Learning Distilled Collaboration Graph for Multi-Agent Perception

Yiming Li,Shunli Ren,Pengxiang Wu,Siheng Chen,Chen Feng,Wenjun Zhang
DOI: https://doi.org/10.48550/arXiv.2111.00643
2022-01-16
Abstract:To promote better performance-bandwidth trade-off for multi-agent perception, we propose a novel distilled collaboration graph (DiscoGraph) to model trainable, pose-aware, and adaptive collaboration among agents. Our key novelties lie in two aspects. First, we propose a teacher-student framework to train DiscoGraph via knowledge distillation. The teacher model employs an early collaboration with holistic-view inputs; the student model is based on intermediate collaboration with single-view inputs. Our framework trains DiscoGraph by constraining post-collaboration feature maps in the student model to match the correspondences in the teacher model.
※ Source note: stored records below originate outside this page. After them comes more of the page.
-- ==== Sys2Proof/Config.lean ====
section
/-! DEFINITION. What the implementation fixes (spec/00_scope.md R3, R4) and the free values of the model. -/

namespace Sys2Proof.Config

/-- The default of the OPEN parameter `TSW`, the width of a timestamp (R4, D5). The operations take the width from their
parameters, `Params.tsw`; `exec` and `step` run with this default. -/
abbrev TSW : Nat := 64

/-- `MAXOPS`, the largest number of operand bytes of one target instruction (R3). -/
abbrev maxOperands : Nat := 2

/-- The level of pin `cfg_variant` that `State.reset` latched (R23: "the level of pin `cfg_variant` at reset").
DESIGN CHOICE 1 (extended), the reset `RST 1 0` that spec/95_test_vectors.md starts from: log entry 2. -/
abbrev resetVariantPin : BitVec 1 := 1

/-- The level of pin `cfg_strict` that `State.reset` latched (R23). DESIGN CHOICE 0 (soft): log entry 2. -/
abbrev resetStrictPin : BitVec 1 := 0

/-- A free value of `w` bits: what a register holds that the RESET event leaves "unspecified" (R180, R23, U6).
The step supplies the index from the counter `State.freeCtr`. It has no body, so nothing can be proved of its value:
log entry 3. -/
opaque freeValue (w : Nat) (k : Nat) : BitVec w

end Sys2Proof.Config
end

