/-- The rows of the base variant that differ (R59), part 1. -/
theorem test_decode_base_rows_1 :
    [0x0200045, 0x02000C5, 0x0200125, 0x0200145, 0x02001A5, 0x02001C5, 0x0200325, 0x0200345, 0x02003A5,
     0x02003C5, 0x0200525, 0x02005A5, 0x0200645, 0x0200725].map (opcodeOf 0) =
    these [.unkBase04, .unkBase0C, .unkBase12, .unkBase14, .unkBase1A, .unkBase1C, .unkBase32, .unkBase34,
     .unkBase3A, .unkBase3C, .unkBase52, .unkBase5A, .unkBase64, .unkBase72] := by rfl

/-- The rows of the base variant that differ (R59), part 2. -/
theorem test_decode_base_rows_2 :
    [0x0200745, 0x02007A5, 0x02007C5, 0x0200805, 0x0200895, 0x0200925, 0x02009C5, 0x02009E5, 0x0200B25,
     0x0200D25, 0x0200DA5, 0x0200F25, 0x0200FA5].map (opcodeOf 0) =
    these [.unkBase74, .unkBase7A, .unkBase7C, .unkBase80, .unkBase89, .unkBase92, .unkBase9C, .unkBase9E,
     .unkBaseB2, .unkBaseD2, .unkBaseDA, .unkBaseF2, .unkBaseFA] := by rfl

/-! ### Single steps (spec/95_test_vectors.md). The states are those of V-FSM, from `RST 1 0`. -/

def idle : State := .reset
def idleStrict : State := { idle with cfgStrict := 1 }
def idleBase : State := { idle with cfgVariant := 0 }
/-- `Await(4C,0)`: `F 0200 4C @1`. -/
def await0 : State := { idle with st := .awaiting, n := 2, pOp := 0x4C, pPc := 0x0200, pStart := 1, pEnd := 1 }
/-- `Await(4C,1)`: the same after `R 0201 34 @2`. -/
def await1 : State := { await0 with n := 1, pB0 := 0x34, pCnt := 1, pEnd := 2 }
def await0Strict : State := { await0 with cfgStrict := 1 }
def resyncing : State := { idle with st := .resyncing }
def faulted : State :=
  { idleStrict with st := .faulted, fault := .ambiguousBusCycle, fTs := 5, fAddr := 0x0200, fData := 0xA9 }

/-- The state after an instruction; the state itself if it stops. -/
def after (i : Instr) (s : State) : State :=
  match exec i s with
  | .next t => t
  | .fault _ => s
  | .refused _ => s

/-- The state after one step on a raw word. -/
def afterWord (ts : Timestamp) (w : RawWord) (s : State) : State :=
  match step { s with inputs := [{ quietSample with inValid := true, inTs := ts, inRaw := w }] } with
  | .next t => t
  | .fault _ => s
  | .refused _ => s

/-- `JMP` truncated at `Await(4C,0)`. -/
def jmpCut0 : Record where
  kind := .truncated
  reason := .desync
  err := .truncatedInstruction
  opcode := 0x4C
  mn := mn 'J' 'M' 'P'
  mode := .absolute
  len := 3
  cnt := 0
  b0 := 0
  b1 := 0
  pc := 0x0200
  target := 0
  text := text ['J', 'M', 'P']
  startTs := 1
  endTs := 1

/-- `JMP` truncated at `Await(4C,1)`. -/
def jmpCut1 : Record := { jmpCut0 with cnt := 1, b0 := 0x34, endTs := 2 }

/-- The record of opcode 02 fetched at `pc`, time `t`. -/
def unknown02 (pc : Addr) (t : Timestamp) : Record where
  kind := .unknown
  reason := .none
  err := .unknownOpcode
  opcode := 0x02
  mn := mn '?' '?' '?'
  mode := .implied
  len := 1
  cnt := 0
  b0 := 0
  b1 := 0
  pc := pc
  target := 0
  text := text ['?', '?', '?']
  startTs := t
  endTs := t

/-- V-FSM 1, S-A: `F 0200 A9 @5` in `Idle`, extended variant. -/
theorem test_step_fetch_two_bytes :
    afterWord 5 0x0200A95 idle =
      { idle with st := .awaiting, n := 1, pOp := 0xA9, pPc := 0x0200, pStart := 5, pEnd := 5 } := by rfl
/-- V-FSM 2. -/
theorem test_step_fetch_three_bytes : (afterWord 5 0x02004C5 idle).n = 2 := by decide
/-- V-FSM 3, S-E. -/
theorem test_step_fetch_unknown :
    (afterWord 5 0x0200025 idle).st = .idle ∧ (afterWord 5 0x0200025 idle).out = [unknown02 0x0200 5] := by decide
/-- V-FSM 4. -/
theorem test_step_read_idle : afterWord 5 0x0080551 idle = idle := by rfl
/-- V-FSM 5. -/
theorem test_step_write_idle : afterWord 5 0x0080550 idle = idle := by rfl
/-- V-FSM 6. -/
theorem test_step_ambiguous_soft : afterWord 5 0x0200A99 idle = resyncing := by rfl
/-- V-FSM 7. -/
theorem test_step_ambiguous_strict : afterWord 5 0x0200A99 idleStrict = faulted := by rfl
/-- V-FSM 8. -/
theorem test_step_first_operand : afterWord 2 0x0201341 await0 = await1 := by rfl
/-- V-FSM 9, S-B: the low byte arrives first. -/
theorem test_step_last_operand :
    (afterWord 3 0x0202121 await1).st = .idle ∧
    (afterWord 3 0x0202121 await1).out =
      [{ jmpCut0 with kind := .complete, reason := .none, err := .none, cnt := 2, b0 := 0x34, b1 := 0x12
                      text := text ['J', 'M', 'P', ' ', '1', '2', '3', '4'], endTs := 3 }] := by decide
/-- S-A: `R 0201 05 @11` completes `LDA #05`. -/
theorem test_step_scenario_A :
    (after (.read ⟨11, 0x0201, 0x05⟩) (after (.ldaImm ⟨10, 0x0200⟩) idle)).out.map Record.text =
      [text ['L', 'D', 'A', ' ', '#', '0', '5']] := by decide
/-- S-C: `BPL PC+0207`. -/
theorem test_step_scenario_C :
    (after (.read ⟨31, 0x0201, 0x05⟩) (after (.bplRel ⟨30, 0x0200⟩) idle)).out.map (fun r => (r.text, r.target)) =
      [(text ['B', 'P', 'L', ' ', 'P', 'C', '+', '0', '2', '0', '7'], 0x0207)] := by decide
/-- V-FSM 10, S-D. -/
theorem test_step_unexpected_fetch :
    (afterWord 3 0x0300A95 await1).st = .awaiting ∧ (afterWord 3 0x0300A95 await1).n = 1 ∧
    (afterWord 3 0x0300A95 await1).out = [jmpCut1] := by decide
/-- V-FSM 11: two records, the truncated one first (R140). -/
theorem test_step_two_records :
    (afterWord 2 0x0300025 await0).st = .idle ∧
    (afterWord 2 0x0300025 await0).out = [jmpCut0, unknown02 0x0300 2] := by decide
/-- V-FSM 12. -/
theorem test_step_write_open : afterWord 3 0x01FF000 await1 = await1 := by rfl
/-- V-FSM 13. -/
theorem test_step_ambiguous_open_soft :
    (afterWord 3 0x020212A await1).st = .resyncing ∧ (afterWord 3 0x020212A await1).n = 0 ∧
    (afterWord 3 0x020212A await1).out = [jmpCut1] := by decide
/-- V-FSM 14. -/
theorem test_step_ambiguous_open_strict :
    (afterWord 2 0x0201342 await0Strict).st = .faulted ∧
    (afterWord 2 0x0201342 await0Strict).fault.code = 3 ∧ (afterWord 2 0x0201342 await0Strict).fTs = 2 ∧
    (afterWord 2 0x0201342 await0Strict).fAddr = 0x0201 ∧ (afterWord 2 0x0201342 await0Strict).fData = 0x34 ∧
    (afterWord 2 0x0201342 await0Strict).out = [jmpCut0] := by decide
/-- V-FSM 15, S-F. -/
theorem test_step_eos_open :
    (after .eos await1).st = .idle ∧ (after .eos await1).out = [{ jmpCut1 with reason := .endOfStream }] := by decide
/-- V-FSM 16. -/
theorem test_step_fetch_resyncing :
    (afterWord 9 0x0210A95 resyncing).st = .awaiting ∧ (afterWord 9 0x0210A95 resyncing).n = 1 := by decide
/-- V-FSM 17. -/
theorem test_step_fetch_unknown_resyncing :
    (afterWord 9 0x0210025 resyncing).st = .idle ∧
    (afterWord 9 0x0210025 resyncing).out = [unknown02 0x0210 9] := by decide
/-- V-FSM 18 to 20. -/
theorem test_step_resyncing_ignores :
    afterWord 9 0x0203991 resyncing = resyncing ∧ afterWord 9 0x0100010 resyncing = resyncing ∧
    afterWord 9 0x0204004 resyncing = resyncing := ⟨rfl, rfl, rfl⟩
/-- V-FSM 21, 22. -/
theorem test_step_eos_closed : after .eos resyncing = idle ∧ after .eos idle = idle := ⟨rfl, rfl⟩
/-- V-FSM 23 to 25. -/
theorem test_step_faulted_absorbs :
    afterWord 9 0x0204A95 faulted = faulted ∧ afterWord 9 0x0205001 faulted = faulted ∧
    afterWord 9 0x020500A faulted = faulted ∧ after .eos faulted = faulted := ⟨rfl, rfl, rfl, rfl⟩
/-- V-FSM 26. -/
theorem test_step_reset_faulted :
    (after (.reset 1 0) faulted).st = .idle ∧ (after (.reset 1 0) faulted).fault = .none ∧
    (after (.reset 1 0) faulted).cfgStrict = 0 ∧ (after (.reset 1 0) await1).pCnt = 0 := ⟨rfl, rfl, rfl, rfl⟩
/-- P5: opcode 80 is BRA in the extended table and unknown in the base table. -/
theorem test_step_variant :
    (afterWord 1 0x0200805 idle).st = .awaiting ∧
    (afterWord 1 0x0200805 idleBase).out.map Record.text = [text ['?', '?', '?']] := by decide
/-- R167: a raw cycle first, and the end-of-stream presented with it in the next step. -/
theorem test_step_priority :
    (match step { await0 with inputs := [⟨false, 0, 0, true, 2, 0x0201341, true⟩] } with
     | .next t => some (t.n, t.inputs)
     | .fault _ => none
     | .refused _ => none) = some (1, [⟨false, 0, 0, false, 2, 0x0201341, true⟩]) := by decide

/-! ### Text (V-RES, V-BRA) and the mux (V-TAB) -/

def xyz : Mnemonic := mn 'X' 'Y' 'Z'

/-- V-RES, modes 0 to 4. -/
theorem test_format_modes_0_4 :
    [AddrMode.implied, .impliedAccumulator, .relative, .immediate, .zeroPage].map
      (fun m => (byteLength blockParams m, format blockParams xyz m 0x3C 0xA7 0x1000)) =
      [(1, text ['X', 'Y', 'Z']), (1, text ['X', 'Y', 'Z', ' ', 'A']),
       (2, text ['X', 'Y', 'Z', ' ', 'P', 'C', '+', '1', '0', '3', 'E']),
       (2, text ['X', 'Y', 'Z', ' ', '#', '3', 'C']), (2, text ['X', 'Y', 'Z', ' ', '3', 'C'])] := by decide
/-- V-RES, modes 5 to 9. -/
theorem test_format_modes_5_9 :
    [AddrMode.zeroPageX, .zeroPageY, .indexedIndirect, .indirectIndexed, .indirect].map
      (fun m => (byteLength blockParams m, format blockParams xyz m 0x3C 0xA7 0x1000)) =
      [(2, text ['X', 'Y', 'Z', ' ', '3', 'C', ',', 'X']), (2, text ['X', 'Y', 'Z', ' ', '3', 'C', ',', 'Y']),
       (2, text ['X', 'Y', 'Z', ' ', '(', '3', 'C', ',', 'X', ')']),
       (2, text ['X', 'Y', 'Z', ' ', '(', '3', 'C', ')', ',', 'Y']),
       (2, text ['X', 'Y', 'Z', ' ', '(', '3', 'C', ')'])] := by decide
/-- V-RES, modes 10 to 14. -/
theorem test_format_modes_10_14 :
    [AddrMode.absolute, .absoluteX, .absoluteY, .absoluteIndirect16, .absoluteIndirectX].map
      (fun m => (byteLength blockParams m, format blockParams xyz m 0x3C 0xA7 0x1000)) =
      [(3, text ['X', 'Y', 'Z', ' ', 'A', '7', '3', 'C']), (3, text ['X', 'Y', 'Z', ' ', 'A', '7', '3', 'C', ',', 'X']),
       (3, text ['X', 'Y', 'Z', ' ', 'A', '7', '3', 'C', ',', 'Y']),
       (3, text ['X', 'Y', 'Z', ' ', '(', 'A', '7', '3', 'C', ')']),
       (3, text ['X', 'Y', 'Z', ' ', '(', 'A', '7', '3', 'C', ',', 'X', ')'])] := by decide
/-- V-BRA, all ten. -/
theorem test_branch_targets :
    [branchTarget 0x0200 0x05, branchTarget 0x0200 0xFB, branchTarget 0x0200 0x00, branchTarget 0x0200 0xFE,
     branchTarget 0x0200 0x7F, branchTarget 0x0200 0x80, branchTarget 0xFFFE 0x05, branchTarget 0x0000 0x80,
     branchTarget 0xFFFF 0xFF, branchTarget 0x00FE 0x00] =
      [0x0207, 0x01FD, 0x0202, 0x0200, 0x0281, 0x0182, 0x0005, 0xFF82, 0x0000, 0x0100] := by decide

/-- A hand-made table: the four entries of R74 to R77, and (`"???"`, Absolute) everywhere else in the base half. -/
def handTable (v : BitVec 1) (op : Byte) : Descriptor :=
  if v = 0 then ⟨mn '?' '?' '?', .absolute⟩
  else if op = 0xA9 then ⟨mn 'L' 'D' 'A', .immediate⟩
  else if op = 0x4C then ⟨mn 'J' 'M' 'P', .absolute⟩
  else if op = 0x10 then ⟨mn 'B' 'P' 'L', .relative⟩
  else ⟨mn '?' '?' '?', .implied⟩
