-- ==== Sys2Proof/Machine/Core.lean ====
section
/-! DEFINITION. The machine as the host reads it. -/

def Sys2Proof.core : Host.Core := {
  State := Sys2Proof.Machine.State,
  Fault := Sys2Proof.Machine.Fault,
  Refusal := Sys2Proof.Machine.Refusal,
  step := Sys2Proof.Machine.step,
  reset := Sys2Proof.Machine.State.reset }
end

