/-- How many transfers the consuming of `n` bits makes (20_memory.md R63). -/
def Unpacker.gets (n : Nat) (q : Unpacker) : Nat :=
  (q.cursor.toNat + n + 7) / 8 - if q.cursor.toNat > 0 then 1 else 0

/-- The reader can make `k` transfers with no error, no reset and no counter overflow. -/
def Unpacker.ready (k : Nat) (q : Unpacker) : Bool :=
  q.bound && !q.faulted && q.cut.isNone && q.answers.okFor k && decide (k ≤ q.source.length) &&
  decide (q.count + k < 2 ^ q.params.cntW)

/-- `q'` is the reader `q` after `n` bits were consumed (42 R174): the bytes they lie in are gone from
`SRC` and counted, and the stream goes on behind them. Nothing else of the engine has changed, but for its
response port. DEDUCED (log 30): `count` follows R28 and R174, which 10_state.md R34's formula
`8 * count + cursor` contradicts for the reader; `Unpacker.position` is what advances by `n`. -/
def Unpacker.Consumed (n : Nat) (q q' : Unpacker) : Prop :=
  let k := q.gets n
  q'.cursor.toNat = (q.cursor.toNat + n) % 8 ∧
  q'.count = q.count + k ∧
  q'.source = q.source.drop k ∧
  q'.stream = q.stream.drop n ∧
  q'.partialByte = (q.source.take k).getLastD q.partialByte ∧
  q'.answers = q.answers.advance k ∧
  q'.faulted = q.faulted ∧ q'.bound = q.bound ∧ q'.cut = q.cut ∧ q'.draws = q.draws ∧
  q'.params = q.params

/-- How many bits RALIGN discards (42 R173, closed form). -/
def Unpacker.padding (boundary : Nat) (q : Unpacker) : Nat :=
  8 * (leastMultiple boundary q.count - q.count) +
    if q.cursor.toNat > 0 then 8 - q.cursor.toNat else 0

/-- The element count that a byte-sequence read with this `scale` finds next in the stream (43 R205). -/
def Unpacker.nextCount (scale : Nat) (q : Unpacker) : Nat := uint (q.stream.take scale)

/-- The elements that a byte-sequence read finds behind the count (43 R205, R212). -/
def Unpacker.nextElements (scale range : Nat) (q : Unpacker) : List Byte :=
  (List.range (q.nextCount scale)).map fun i =>
    BitVec.ofNat 8 (uint ((q.stream.drop (scale + i * range)).take range))

/-- How many bits a byte-sequence read consumes (43 R211). -/
def Unpacker.sequenceLength (scale range : Nat) (q : Unpacker) : Nat :=
  scale + q.nextCount scale * range

/-- How many bits an `UNPACKER` command consumes (42 R174); none for a command of `PACKER`. -/
def Unpacker.commandLength (i : Instr) (q : Unpacker) : Nat :=
  match i with
  | .rbool => 1
  | .rbyte _ size => size
  | .rshort _ size => size
  | .rint _ size => size
  | .rlong _ size => size
  | .rchar size => size
  | .ralign boundary => q.padding boundary.toNat
  | .rbytes scale range => q.sequenceLength scale range
  | .rstr => q.sequenceLength q.params.strScale q.params.strRange
  | .rascii => q.sequenceLength q.params.strScale q.params.asciiRange
  | .wbool _ => 0
  | .wbyte _ _ _ => 0
  | .wshort _ _ _ => 0
  | .wint _ _ _ => 0
  | .wlong _ _ _ => 0
  | .wchar _ _ => 0
  | .walign _ => 0
  | .wbytes _ _ _ => 0
  | .wstr _ => 0
  | .wascii _ => 0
Second, we propose a matrix-valued edge weight in DiscoGraph. In such a matrix, each element reflects the inter-agent attention at a specific spatial region, allowing an agent to adaptively highlight the informative regions. During inference, we only need to use the student model named as the distilled collaboration network (DiscoNet). Attributed to the teacher-student framework, multiple agents with the shared DiscoNet could collaboratively approach the performance of a hypothetical teacher model with a holistic view. Our approach is validated on V2X-Sim 1.0, a large-scale multi-agent perception dataset that we synthesized using CARLA and SUMO co-simulation. Our quantitative and qualitative experiments in multi-agent 3D object detection show that DiscoNet could not only achieve a better performance-bandwidth trade-off than the state-of-the-art collaborative perception methods, but also bring more straightforward design rationale. Our code is available on <a class="link-external link-https" href="https://github.com/ai4ce/DiscoNet" rel="external noopener nofollow">this https URL</a>.
Computer Vision and Pattern Recognition,Robotics
What problem does this paper attempt to address?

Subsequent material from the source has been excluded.